However, there is a large problem in the current approach in the sense that there isn’t enough being done to meet the needs of a diverse set of stakeholders who require different kinds of intelligibility that is understandable to them and helps them meet their needs and goals. One might argue that a deeply technical explanation ought to suffice and others kinds of explanations might be derived from that but it makes them inaccessible to those who can’t parse well the technical details, often those who are the most impacted by such systems.

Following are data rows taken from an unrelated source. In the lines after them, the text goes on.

-- ==== Sys2Proof/Machine/ResetOps.lean ====
section
/-! DEFINITION. The reset ladder's shared operations: what a reset of each unit does, how resets begin, merge and take
over, conviction and suspects (R401 to R409, R416, R418, R421). -/

namespace Sys2Proof.Machine

/-! ### Which contexts a unit contains (R401) -/

/-- Whether a context holds a tile, or a granted DC or XM region, on a die. -/
def State.touches (s : State) (i : Nat) (d : Nat) : Bool :=
  (match s.ctx i with
   | some c => decide ((s.die d).quire.toNat = c.quire)
   | none => false) || (s.die d).regions.any (fun p => p.2.ctx = i)

/-- Contexts a reset of some dies contains. -/
def State.ctxsOn (s : State) (ds : List Nat) : List Nat := (mkeys s.ctxs).filter (fun i => ds.any (s.touches i))

/-- The ten dies. -/
def allDies : List Nat := List.range 10

/-- Contexts with a task released on a die (R418). -/
def State.activeOn (s : State) (d : Nat) : BitVec 64 :=
  s.folios.foldl (fun m p =>
    if decide (p.2.phase = 2 ∧ p.2.ctx < 64) && p.2.tasks.any (fun t => decide (t.die = d) && decide (t.state = 1 ∨ t.state = 2))
    then setBit m p.2.ctx else m) 0

/-- Those contexts of every die. -/
def State.activeMap (s : State) : List (Nat × BitVec 64) := allDies.map (fun d => (d, s.activeOn d))

/-! ### The work of a context reset (R403, R406) -/

/-- A tile stopped by a reset of its context (R88, R167, R406). -/
def Tile.stopped (t : Tile) : Tile :=
  { t with
    cells := [], readBuf := [], fetchBuf := [], inflight := [], remote := [], releases := [], watches := []
    running := false, ended := false, held := false, waitHeld := false, taskFlags := 0, failNum := none, endStatus := 0
    seq := if t.running then 6 else t.seq }

/-- A folio in flight that a reset has reached ends with its status; one that has ended keeps its own (R206, R409). -/
def Folio.reset (f : Folio) (status : BitVec 8) (now : BitVec 64) : Folio :=
  if f.phase < 3 then { f with phase := 3, resetStatus := status, endAt := now } else f

/-- Physical tiles of a die that a context tag holds. -/
def State.tilesOf (s : State) (d : Nat) (tag : BitVec 12) : List Nat :=
  (List.range 40).filter (fun p => (s.tile d p).ctxTag = tag)

/-- A die's outstanding requests of some tiles abandoned: TIDs held back, requests not yet injected dropped (R254, R406). -/
def Die.abandon (d : Die) (ts : List Nat) (now : Nat) : Die :=
  let gone := d.tids.filter (fun e => ts.contains e.tile)
  { d with
    tids := d.tids.filter (fun e => !(ts.contains e.tile))
    tidHold := d.tidHold ++ gone.map (fun e => (e.tid, now))
    heldReqs := d.heldReqs.filter (fun h => !(ts.contains h.entry.tile)) }

/-- The part of a context reset on one die. -/
def State.stopOnDie (s : State) (tag : BitVec 12) (d : Nat) : State :=
  let ts := s.tilesOf d tag
  let s1 := forEach ts (fun p a => a.modTile d p Tile.stopped) s
  let s2 := s1.modDie d (fun x => x.abandon ts s.time)
  let mine := fun (q : Nat × Nat × Nat) => decide (q.1 = d) && ts.contains q.2.1
  ({ s2 with circuits := mmap (fun _ c => { c with
      queue := c.queue.filter (fun q => !(mine q)), busy := c.busy.filter (fun q => !(mine q))
      parts := if c.busy.any mine then [] else c.parts }) s2.circuits }).sweep

/-- Probation of a context over without a verdict (R421). -/
def Rst.endProbation (r : Rst) (i : Nat) : Rst :=
  if r.probActive ∧ r.probIndex.toNat = i then { r with probActive := false, probIndex := 0, probDone := 0 } else r

/-- A context's own record at the start of a reset: RESETTING, the first status kept, the reset counted (R409). -/
def Ctx.resetting (c : Ctx) (status : BitVec 8) (now : Nat) : Ctx :=
  { c with
    state := if 4 ≤ c.state.toNat then c.state else 1
    lastStatus := if c.lastStatus = 0 then status else c.lastStatus
    resets := if c.state = 1 then c.resets else satAdd c.resets 1
    fencedAt := if c.state = 0 ∨ c.state = 3 then now else c.fencedAt }

/-- The work of a context reset (R406): fence, discard its tasks, stop its tiles, abandon its requests, and mark its
groups BROKEN (R338). -/
def State.resetContext (s : State) (i : Nat) (status : BitVec 8) : State :=
  match s.ctx i with
  | none => s
  | some c =>
    let s1 := (s.modCtx i (fun c => c.resetting status s.time)).resetGroups i
    let s2 := { s1 with
      folios := mmap (fun _ f =>
        if f.ctx ≠ i then f else if f.phase < 3 then f.reset status s.epoch.now else s1.reachedBy f) s1.folios
      rst := s1.rst.endProbation i
      err := { s1.err with pend := s1.err.pend.map (fun (r : Rec) => if r.ctx = i then { r with fenced := false } else r) } }
    forEach allDies (fun d a => a.stopOnDie c.tag d) s2

/-- Folios of a context that have ended finished, in order of acceptance (R415). -/
def State.finishFolios (s : State) (i : Nat) : State :=
  forEach ((s.folios.filter (fun p => p.2.ctx = i ∧ p.2.phase = 3)).map Prod.fst) (fun k a => a.finishFolio k) s

/-! ### Guilt (R421) -/

/-- The record that names a guilty context (R421): severity 2, INTERNAL. -/
def State.ladderRec (s : State) (sev : BitVec 3) (ctx : Nat) (w4 : BitVec 64) : Rec :=
  { (Rec.of 7 sev stInternal).forCtx s ctx with
    object := BitVec.ofNat 64 (((s.ctx ctx).map Ctx.handle).getD 0).toNat, w4 := w4 }

/-- RST_STATUS [55:0]: the ladder at the front, 0 when none runs (Table 15.10). -/
def State.rstStatus (s : State) : BitVec 64 :=
  match s.rst.ladders with
  | [] => pack [(s.rst.cmdStatus.toNat, 56), (0xF, 48), (0xFF, 40)]
  | l :: _ => pack [(s.rst.cmdStatus.toNat, 56), (l.step, 52), (l.die.toNat, 48), (l.engine.toNat, 40),
      (if l.step = 1 then l.tag.toNat else 0, 28), (min ((s.time - l.stepAt) / us 1) (2 ^ 28 - 1), 0)]

/-- A context on probation found guilty: it leaves the suspects with every other, and will enter GUILTY (R421). -/
def State.convict (s : State) (i : Nat) : State :=
  if s.rst.probActive ∧ s.rst.probIndex.toNat = i then
    let s1 := { (s.modCtx i (fun c => { c with convicted := true })) with
      rst := { s.rst with probActive := false, probIndex := 0, probDone := 0, guilty := setBit s.rst.guilty i, suspects := 0 } }
    s1.raise (s1.ladderRec 2 i s1.rstStatus)
  else s

/-! ### Beginning, merging, taking over (R407, R409) -/

/-- Whether a reset in progress covers a partition. -/
def Ladder.coversDie (l : Ladder) (d : Nat) : Bool := decide (4 ≤ l.step) || (decide (l.step = 3) && l.dies.contains d)

/-- Whether a larger reset that starts covers one in progress. -/
def Ladder.takesOver (new old : Ladder) : Bool :=
  decide (old.step < new.step) && (decide (4 ≤ new.step) || old.ctxs.all (fun i => new.ctxs.contains i))

/-- A request merged into the first reset that covers it. -/
def mergeFirst (p : Ladder → Bool) (cmd : Bool) (bryn : Nat) : List Ladder → List Ladder
  | [] => []
  | l :: t => if p l then { l with cmd := l.cmd || cmd, bryn := l.bryn + bryn } :: t else l :: mergeFirst p cmd bryn t

/-- A ladder begun: it takes over those it covers. -/
def Rst.begin (r : Rst) (l : Ladder) : Rst :=
  { r with ladders := r.ladders.filter (fun o => !(l.takesOver o)) ++ [l.inherit (r.ladders.filter l.takesOver)] }

/-- A ladder's fields at its first step. -/
def State.newLadder (s : State) (step : Nat) (cause : BitVec 4) (status sev : BitVec 8) (cmd : Bool) (bryn : Nat) : Ladder :=
  { step := step, unit := step, cause := cause, status := status, startTick := s.epoch.now, startAt := s.time, stepAt := s.time, stepTick := s.epoch.now
    suspects := s.activeMap, sev := sev, cmd := cmd, bryn := bryn }

/-- A context reset asked for: merged into a reset that covers it, or begun and counted (R409, R416). -/
def State.beginContext (s : State) (i : Nat) (cause : BitVec 4) (sev : BitVec 8) (cmd silent : Bool) : State :=
  match s.ctx i with
  | none => s
  | some c =>
    if s.rst.ladders.any (fun l => l.coversCtx i) then
      { s with rst := { s.rst with ladders := mergeFirst (fun l => l.coversCtx i) cmd 0 s.rst.ladders } }
    else
      let l := { s.newLadder 1 cause stContextReset sev cmd 0 with ctx := i, tag := c.tag, ctxs := [i], todo := [i], silent := silent }
      { s with rst := { (s.rst.begin l) with nCtx := satAdd s.rst.nCtx 1 } }

/-- A partition reset asked for. -/
def State.beginPartition (s : State) (d : Nat) (cause : BitVec 4) (sev : BitVec 8) (cmd : Bool) (bryn : Nat) (full : Bool) : State :=
  if s.rst.ladders.any (fun l => l.coversDie d) then
    { s with rst := { s.rst with ladders := mergeFirst (fun l => l.coversDie d) cmd bryn s.rst.ladders } }
  else
    let l := { s.newLadder 3 cause stPartitionReset sev cmd bryn with
      die := BitVec.ofNat 4 d, dies := [d], todo := [d], ctxs := s.ctxsOn [d], full := full }
    { s with rst := { (s.rst.begin l) with nPart := satAdd s.rst.nPart 1 } }

/-- A compute reset asked for. -/
def State.beginCompute (s : State) (cause : BitVec 4) (sev : BitVec 8) (cmd : Bool) (bryn : Nat) : State :=
  if s.rst.ladders.any (fun l => decide (4 ≤ l.step)) then
    { s with rst := { s.rst with ladders := mergeFirst (fun l => decide (4 ≤ l.step)) cmd bryn s.rst.ladders } }
  else
    let l := { s.newLadder 4 cause stPartitionReset sev cmd bryn with dies := allDies, todo := allDies, ctxs := mkeys s.ctxs }
    { s with rst := { (s.rst.begin l) with nCompute := satAdd s.rst.nCompute 1 } }

/-! ### The first ladder that names a unit -/

/-- The first ladder that a test accepts, changed. -/
def Rst.modFirst (r : Rst) (p : Ladder → Bool) (f : Ladder → Ladder) : Rst :=
  match r.ladders.findIdx? p with
  | some k => { r with ladders := r.ladders.modify k f }
  | none => r

/-- Whether a ladder of a step still has a unit to reset. -/
def Ladder.owes (l : Ladder) (step unit : Nat) : Bool := decide (l.step = step) && l.todo.contains unit

/-- A ladder that has begun the reset of a unit. -/
def Ladder.did (l : Ladder) (unit : Nat) : Ladder := { l with todo := l.todo.filter (fun u => decide (u ≠ unit)) }

/-! ### The work of a partition reset (R148, R402, R403) -/

/-- A die in reset: SP, DC, buffers and requests are gone; the registers of R149 and the regions are kept. -/
def Die.inReset (d : Die) : Die := { d with pstate := 3, tids := [], heldReqs := [], tidHold := [] }

/-- A tile of a die in reset. -/
def Tile.dieReset (t : Tile) : Tile := { t.stopped with seq := if t.running then 6 else 0, pstate := if t.pstate = 2 then 2 else 4 }

/-- One compute die and its LPDDR6 put in reset: contexts first, then SP and DC lost, and XM with full training. -/
def State.resetDie (s : State) (d : Nat) (status : BitVec 8) (full : Bool) : State :=
  let s1 := forEach (s.ctxsOn [d]) (fun i a => a.resetContext i status) s
  let s2 := forEach (List.range 40) (fun p a => if a.tile d p = {} then a else a.modTile d p Tile.dieReset) s1
  let s3 := s2.modDie d Die.inReset
  let s4 := (s3.zeroRange (spKey d 0 0) (spKey (d + 1) 0 0)).zeroRange (dcKey d 0) (dcKey (d + 1) 0)
  let s5 := if full then s4.zeroRange (xmKey d 0) (xmKey (d + 1) 0) else s4
  ({ s5 with circuits := mmap (fun _ (c : Circuit) => { c with
      busy := c.busy.filter (fun q => decide (q.1 ≠ d)), parts := if c.busy.any (fun (q : Nat × Nat × Nat) => decide (q.1 = d)) then [] else c.parts }) s5.circuits }).sweep

/-! ### Completion (R404, R408, R415, R416, R421) -/

/-- The state a context enters when its reset completes. -/
def Ctx.resetOver (c : Ctx) : Ctx :=
  if c.state = 1 then { c with state := if c.convicted then 4 else if c.defunct then 5 else 2, convicted := false, defunct := false }
  else c

/-- An admin event for a context, merged with one of the same context that still waits (R229). -/
def State.addEvent (s : State) (e : AdminEv) : State :=
  { s with host := { s.host with events := s.host.events.filter (fun x => decide (x.handle ≠ e.handle)) ++ [e] } }

/-- A context's reset over: its folios finished, its state set, the admin event written for it, whether or not a CTX_DESTROY waits
behind a reset it did not ask for (R229). -/
def State.overContext (s : State) (l : Ladder) (i : Nat) : State :=
  match s.ctx i with
  | none => s
  | some c =>
    if c.state = 1 ∨ 4 ≤ c.state.toNat then
      let s1 := (s.finishFolios i).modCtx i Ctx.resetOver
      if l.silent then s1 else s1.addEvent { handle := c.handle, status := l.status, severity := l.sev }
    else s

/-- RST_LAST and RST_LAST_TICK set (R416). -/
def Rst.setLast (r : Rst) (l : Ladder) (now : Nat) : Rst :=
  { r with
    lastUnit := BitVec.ofNat 4 l.unit, lastCause := l.cause, lastStatus := l.status, lastDie := l.die, lastTag := l.tag
    duration := BitVec.ofNat 31 (min ((now - l.startAt) / us 1) (2 ^ 31 - 1)), lastTick := l.startTick }

/-- MSI-X vector 0 of a reset, while the firmware is ATTACHED (R416). -/
def State.resetVector (s : State) : State := if s.host.fw = 3 then s.interrupt 0 else s

/-- The replies of the Brynnen commands that waited for a reset. -/
def State.replyAll (s : State) : Nat → State
  | 0 => s
  | k + 1 => (s.emit (.reply stDone [])).replyAll k

end Sys2Proof.Machine
end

This paper by Yishan Zhou and David Danks offers a framework to situate the different kinds of explanations such that they are able to meet the stakeholders where they are at and provide explanations that not only help them meet their needs but ultimately engender a higher level of trust from them by highlighting better both the capabilities and limitations of the systems.
With the advent of increasingly complex AI-enabled systems used in production, it is no surprise that in critical scenarios where there is potential for significant impact on human lives, people demand that the systems be intelligible. In this paper, the authors refer to the collection of understandable, interpretable and explainable requirements to constitute intelligibility, not commenting on the preference for one definition over another with the focus being more on the taxonomy of intelligibility as it applies to different stakeholders who might be involved with the system. Most literature in this space positions the tradeoff between performative accuracy of a model against its intelligibility which largely holds true, for example, one can think of how decision trees lend themselves to understanding by humans but can lose in terms of predictive powers compared to more complex deep learning models which are less scrutable to humans. Yet, both accuracy and intelligibility aren’t necessarily valuable in and of themselves, rather they hold value because they serve as means to an end for human purposes.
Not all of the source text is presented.